WHAT NEEDS TO BE DONE :: Reproduce exactly, from the data that follows, the line with "0x50 sub f)", the line with "(putV 0x67 2 f)", and every line that lies between them.

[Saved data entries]

+ + + +

/-- The word of an instruction, from the encoding tables of the entries; an event has no word. -/
def encode : Instr → Option Word
  | .iadd ty f => some (putV 0x01 ty.code f)
  | .isub ty f => some (putV 0x02 ty.code f)
  | .imul ty f => some (putV 0x03 ty.code f)
  | .imad ty f => some (putV 0x04 ty.code f)
  | .idiv ty f => some (putV 0x05 ty.code f)
  | .irem ty f => some (putV 0x06 ty.code f)
  | .imin ty f => some (putV 0x07 ty.code f)
  | .imax ty f => some (putV 0x08 ty.code f)
  | .iabsd ty f => some (putV 0x09 ty.code f)
  | .and ty f => some (putV 0x0A ty.code f)
  | .or ty f => some (putV 0x0B ty.code f)
  | .xor ty f => some (putV 0x0C ty.code f)
  | .shl ty f => some (putV 0x0D ty.code f)
  | .shr ty f => some (putV 0x0E ty.code f)
  | .sar ty f => some (putV 0x0F ty.code f)
  | .rot ty f => some (putV 0x10 ty.code f)
  | .bfx ty f => some (putV 0x11 ty.code f)
  | .bfi ty f => some (putV 0x12 ty.code f)
  | .popc ty f => some (putV 0x13 ty.code f)
  | .clz ty f => some (putV 0x14 ty.code f)
  | .brev ty f => some (putV 0x15 ty.code f)
  | .sel f => some (putV 0x16 8 f)
  | .icmp ty f => some (putV 0x17 ty.code f)
  | .lea ty f => some (putV 0x18 ty.code f)
  | .mov f => some (putV 0x19 8 f)
  | .subx ty f => some (putV 0x1A ty.code f)
  | .fadd ty f => some (putV 0x40 ty.code f)
  | .fmul ty f => some (putV 0x41 ty.code f)
  | .ffma ty f => some (putV 0x42 ty.code f)
  | .fmin ty f => some (putV 0x43 ty.code f)
  | .fmax ty f => some (putV 0x44 ty.code f)
  | .fcmp ty f => some (putV 0x45 ty.code f)
  | .fclass ty f => some (putV 0x46 ty.code f)
  | .fdot ty f => some (putV 0x47 ty.code f)
  | .frcp ty f => some (putV 0x48 ty.code f)
  | .frsq ty f => some (putV 0x49 ty.code f)
  | .fsqrt ty f => some (putV 0x4A ty.code f)
  | .fdiv ty f => some (putV 0x4B ty.code f)
  | .fexp2 ty f => some (putV 0x4C ty.code f)
  | .flog2 ty f => some (putV 0x4D ty.code f)
  | .fsin ty f => some (putV 0x4E ty.code f)
  | .fcos ty f => some (putV 0x4F ty.code f)
  | .fcvt sub f => some (putV 0x50 sub f)
  | .icvt sub f => some (putV 0x51 sub f)
  | .fcvti sub f => some (putV 0x52 sub f)
  | .fround sub f => some (putV 0x53 sub f)
  | .fscale ty f => some (putV 0x54 ty.code f)
  | .bcvtScale sub f => some (putV 0x55 sub f)
  | .bcvtEnc sub f => some (putV 0x55 sub f)
  | .bcvtDec sub f => some (putV 0x55 sub f)
  | .shfl sub f => some (putV 0x60 sub f)
  | .voteAny f => some (putV 0x61 0 f)
  | .voteAll f => some (putV 0x61 1 f)
  | .voteBallot f => some (putV 0x61 2 f)
  | .voteCount f => some (putV 0x61 3 f)
  | .cdetMask f => some (putV 0x62 0 f)
  | .cdetFadd f => some (putV 0x62 1 f)
  | .cdetIadd f => some (putV 0x62 2 f)
  | .lred sub f => some (putV 0x63 sub f)
  | .lscan sub f => some (putV 0x64 sub f)
  | .wbind sub f => some (putV 0x65 sub f)
  | .wctlEnds sub f => some (putV 0x66 sub f)
  | .wctlVtype sub f => some (putV 0x66 sub f)
  | .wctlShift sub f => some (putV 0x66 sub f)
  | .wctlRew sub f => some (putV 0x66 sub f)
  | .wctlUnbind sub f => some (putV 0x66 sub f)
  | .wctlTell sub f => some (putV 0x66 sub f)
  | .wctlSkip sub f => some (putV 0x66 sub f)
  | .shapeGet f => some (putV 0x67 0 f)
  | .shapeGen f => some (putV 0x67 1 f)
  | .shapeUni f => some (putV 0x67 2 f)
  | .shapeAff f => some (putV 0x67 3 f)
  | .ftagGet f => some (putV 0x68 0 f)
  | .ftagSet f => some (putV 0x68 1 f)
  | .ftagTget f => some (putV 0x68 2 f)
  | .ftagTset f => some (putV 0x68 3 f)
  | .triadj f => some (putV 0xB7 10 f)
  | .texadjLod f => some (putV 0xB8 0 f)
  | .texadjGrad f => some (putV 0xB8 1 f)
  | .edgeq f => some (putV 0xB9 0 f)
  | .boxt f => some (putV 0xC0 0 f)
  | .trit sub f => some (putV 0xC1 sub f)
  | .spush f => some (putV 0xC2 0 f)
  | .spop f => some (putV 0xC3 0 f)
  | .spopDepth f => some (putV 0xC3 1 f)
  | .spopClear f => some (putV 0xC3 2 f)
  | .cull f => some (putV 0xC4 0 f)
  | .exptri f => some (putV 0xC5 0 f)
  | .texLod f => some (putV 0xC6 0 f)
  | .texGrad f => some (putV 0xC6 1 f)
  | .texqSize f => some (putV 0xC7 0 f)
  | .texqLod f => some (putV 0xC7 1 f)
  | .msnd sub f => some (putV 0xD0 sub f)
  | .mrcv sub f => some (putV 0xD1 sub f)
  | .movi f => some (putI 0x20 8 f)
  | .iaddi ty f => some (putI 0x21 ty.code f)
  | .andi f => some (putI 0x22 8 f)
  | .ori f => some (putI 0x23 8 f)
  | .xori f => some (putI 0x24 8 f)
  | .icmpi ty f => some (putI 0x25 ty.code f)
  | .movhi f => some (putI 0x26 8 f)
  | .ld ty f => some (putM 0x80 ty.code f)
  | .st ty f => some (putM 0x81 ty.code f)
  | .ld2 ty f => some (putM 0x82 ty.code f)
  | .st2 ty f => some (putM 0x83 ty.code f)
  | .atom sub f => some (putM 0x84 sub f)
  | .red sub f => some (putM 0x85 sub f)
  | .wait ty f => some (putM 0x87 ty.code f)
  | .prefetch sub f => some (putM 0x88 sub f)
  | .cpy f => some (putM 0x8B 0 f)
  | .lockWait f => some (putM 0x8C 0 f)
  | .lockTest f => some (putM 0x8C 1 f)
  | .stn f => some (putM 0x8D 8 f)
  | .ldn f => some (putM 0x8E 8 f)
  | .fpgQuery f => some (putM 0x90 0 f)
  | .fpgPin f => some (putM 0x90 1 f)
  | .fpgUnpin f => some (putM 0x90 2 f)
  | .fpgForce f => some (putM 0x90 3 f)
  | .gscat sub f => some (putM 0xB5 sub f)
  | .qpush sub f => some (putM 0xC8 sub f)
  | .put f => some (putM 0xD2 0 f)
  | .get f => some (putM 0xD3 0 f)
  | .trigPut f => some (putM 0xD5 0 f)
  | .trigGet f => some (putM 0xD5 1 f)
  | .collAllreduce f => some (putM 0xD6 0 f)
  | .collRscatter f => some (putM 0xD6 1 f)
  | .collBcast f => some (putM 0xD6 2 f)
  | .bra f => some (putB 0x70 0 f)
  | .brx f => some (putB 0x71 0 f)
  | .call f => some (putB 0x72 0 f)
  | .callX f => some (putB 0x72 1 f)
  | .ret f => some (putB 0x73 0 f)
  | .ldt sub f => some (putX 0x89 sub f)
  | .stt sub f => some (putX 0x8A sub f)
  | .tdesc f => some (putX 0xA0 0 f)
  | .tget f => some (putX 0xA1 0 f)
  | .mma sub f => some (putX 0xA2 sub f)
  | .mdist f => some (putX 0xA3 0 f)
  | .gmma f => some (putX 0xA4 0 f)
  | .acqa f => some (putX 0xA5 0 f)
  | .rela f => some (putX 0xA6 0 f)
  | .mzero f => some (putX 0xA7 0 f)
  | .mld sub f => some (putX 0xA8 sub f)
  | .mst sub f => some (putX 0xA9 sub f)
  | .mcancel f => some (putX 0xAA 0 f)
  | .mcancelTeam f => some (putX 0xAA 1 f)
  | .exit f => some (putS 0x74 0 f)
  | .join f => some (putS 0x75 0 f)
  | .joinM f => some (putS 0x75 1 f)
  | .reform f => some (putS 0x76 0 f)
  | .reformX f => some (putS 0x76 1 f)
  | .yield f => some (putS 0x77 0 f)
  | .nop f => some (putS 0x7A 0 f)
  | .fbarArrive f => some (putS 0x78 0 f)
  | .fbarWait f => some (putS 0x78 1 f)
  | .tbar f => some (putS 0x79 0 f)
  | .tbarArrive f => some (putS 0x79 1 f)
  | .fence f => some (putS 0x86 0 f)
  | .fenceDom f => some (putS 0x86 1 f)
  | .bmodeL1 f => some (putS 0x8F 0 f)
  | .bmodeScr f => some (putS 0x8F 1 f)
  | .bmodeFifo f => some (putS 0x8F 2 f)
  | .trec f => some (putS 0xB0 0 f)
  | .tmarkRec f => some (putS 0xB1 0 f)
  | .tmarkRc f => some (putS 0xB1 1 f)
  | .tpop f => some (putS 0xB2 0 f)
  | .tend f => some (putS 0xB3 0 f)
  | .tqueryNext f => some (putS 0xB4 0 f)
  | .tqueryUsed f => some (putS 0xB4 1 f)
  | .tqueryQuota f => some (putS 0xB4 2 f)
  | .gflush f => some (putS 0xB6 0 f)
  | .gflushAll f => some (putS 0xB6 1 f)
  | .qinfoRange f => some (putS 0xC9 0 f)
  | .qinfoFill f => some (putS 0xC9 1 f)
  | .qinfoSpace f => some (putS 0xC9 2 f)
  | .cntrRead f => some (putS 0xD4 0 f)
  | .cntrAdd f => some (putS 0xD4 1 f)
  | .cntrSet f => some (putS 0xD4 2 f)
  | .sget f => some (putS 0xE0 0 f)
  | .sset f => some (putS 0xE1 0 f)
  | .trap f => some (putS 0xE2 0 f)
  | .tret f => some (putS 0xE3 0 f)
  | .tinv f => some (putS 0xE4 0 f)
  | .copInv f => some (putS 0xE5 0 f)
  | .copInvall f => some (putS 0xE5 1 f)
  | .halt f => some (putS 0xE6 0 f)
  | .brk f => some (putS 0xE7 0 f)
  | .galleryDraw _ _ => none
  | .binAgeLimit _ _ => none
  | .waitRetestWrite _ _ => none
  | .waitRetestTimer _ _ => none
  | .cpyComplete _ _ => none
  | .parkedAccessResume _ => none
  | .accumulatorGrant _ => none
  | .forwardArrayComplete _ => none
  | .gradientEngineStart _ => none
  | .gradientEngineComplete _ => none
  | .tapeSpill _ => none
  | .tapeRefill _ _ => none
  | .scatterAddition _ => none
  | .rasterBufferEntry _ => none
  | .rasteriseTriangle _ => none
  | .qpushUnpark _ => none
  | .qpushCommit _ => none
  | .msndUnpark _ => none
  | .mrcvUnpark _ => none
  | .putComplete _ _ => none
  | .getComplete _ _ => none
  | .triggerFire _ _ => none
  | .collComplete _ _ _ => none
  | .collTimeout _ _ _ => none
  | .clauseIssue _ => none
  | .pathAgeing _ => none
  | .clauseFetchFill _ => none
  | .lookaheadLanding _ _ => none
  | .scoreboardLanding _ _ => none
  | .storeAcknowledged _ _ => none
  | .loadReply _ _ => none
  | .tileTransferComplete _ _ => none
  | .launchRecordTake _ _ => none
  | .launchDependenceMet _ => none
  | .teamPlacement _ => none
  | .teamRetirement _ => none
  | .launchCompletion _ => none
  | .queueAgeLimit _ => none
  | .launchStop _ => none
  | .requantiserPick _ => none
  | .requantiserCommit _ => none
  | .drainDeadline _ => none
  | .saveDeadline _ => none
  | .parkSwap _ => none
  | .watchdogFire _ => none
  | .terminationComplete _ => none
  | .fabricRequestTimeout _ _ => none
  | .sramEccError _ => none
  | .uncorrectableStateError _ => none
  | .clusterEccError _ => none
  | .memoryEccError _ => none
  | .scatterUnitError _ _ => none
  | .patrolScrub _ => none
  | .hostSnoop _ _ => none
  | .hostMemAccess _ => none
  | .bridgeFlitFailure _ => none
  | .packageReset _ => none
  | .powerLoss => none
  | .powerArbiterPeriod _ _ _ => none
  | .thermalLimitChange _ => none
  | .thermalTrip => none
  | .registerContext _ => none
  | .registerLaunchQueue _ => none
  | .registerReclaimQueue _ => none
  | .requantiserThreshold _ => none
  | .invalidateTranslation _ => none
  | .pageReply _ => none
  | .preemptContext _ => none
  | .liftPreemption _ => none
  | .terminateContext _ => none
  | .registerWindowKey _ => none
  | .firmwareChunk _ => none
  | .setPowerLimit _ => none
  | .reservedCommand _ => none
  | .mailboxRegisterWrite _ _ => none
  | .getVersion _ => none
  | .getCapabilities _ => none
  | .negotiateAlgorithms _ => none
  | .getDigests _ => none
  | .getCertificate _ => none
  | .challenge _ => none
  | .getMeasurements _ => none
  | .keyExchange _ => none
  | .ideKm _ => none
  | .slotMarker _ _ => none
  | .calendarLoad _ _ => none
  | .bulkSend _ => none
  | .relayFlitArrival _ => none
  | .relayForward _ => none
  | .creditUpdateSend _ => none
  | .creditUpdateReceived _ _ => none
  | .creditIncrementFlit _ => none
  | .flitAck _ => none
  | .flitReplay _ => none
  | .remoteRequestArrival _ => none
  | .skipNoticeArrival _ _ => none
  | .fabricResponseArrival _ => none
  | .portFailure _ _ => none
  | .spareSwitchComplete _ => none
  | .tapeEntryInRing _ _ => none
  | .configurationRequest _ => none
  | .guardIntervalEnd => none
  | .blackoutNotice _ _ _ => none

+ + + +

RESPONSE TO THE EXERCISE ::
  | .fcvt sub f => some (putV 0x50 sub f)
  | .icvt sub f => some (putV 0x51 sub f)
  | .fcvti sub f => some (putV 0x52 sub f)
  | .fround sub f => some (putV 0x53 sub f)
  | .fscale ty f => some (putV 0x54 ty.code f)
  | .bcvtScale sub f => some (putV 0x55 sub f)
  | .bcvtEnc sub f => some (putV 0x55 sub f)
  | .bcvtDec sub f => some (putV 0x55 sub f)
  | .shfl sub f => some (putV 0x60 sub f)
  | .voteAny f => some (putV 0x61 0 f)
  | .voteAll f => some (putV 0x61 1 f)
  | .voteBallot f => some (putV 0x61 2 f)
  | .voteCount f => some (putV 0x61 3 f)
  | .cdetMask f => some (putV 0x62 0 f)
  | .cdetFadd f => some (putV 0x62 1 f)
  | .cdetIadd f => some (putV 0x62 2 f)
  | .lred sub f => some (putV 0x63 sub f)
  | .lscan sub f => some (putV 0x64 sub f)
  | .wbind sub f => some (putV 0x65 sub f)
  | .wctlEnds sub f => some (putV 0x66 sub f)
  | .wctlVtype sub f => some (putV 0x66 sub f)
  | .wctlShift sub f => some (putV 0x66 sub f)
  | .wctlRew sub f => some (putV 0x66 sub f)
  | .wctlUnbind sub f => some (putV 0x66 sub f)
  | .wctlTell sub f => some (putV 0x66 sub f)
  | .wctlSkip sub f => some (putV 0x66 sub f)
  | .shapeGet f => some (putV 0x67 0 f)
  | .shapeGen f => some (putV 0x67 1 f)
  | .shapeUni f => some (putV 0x67 2 f)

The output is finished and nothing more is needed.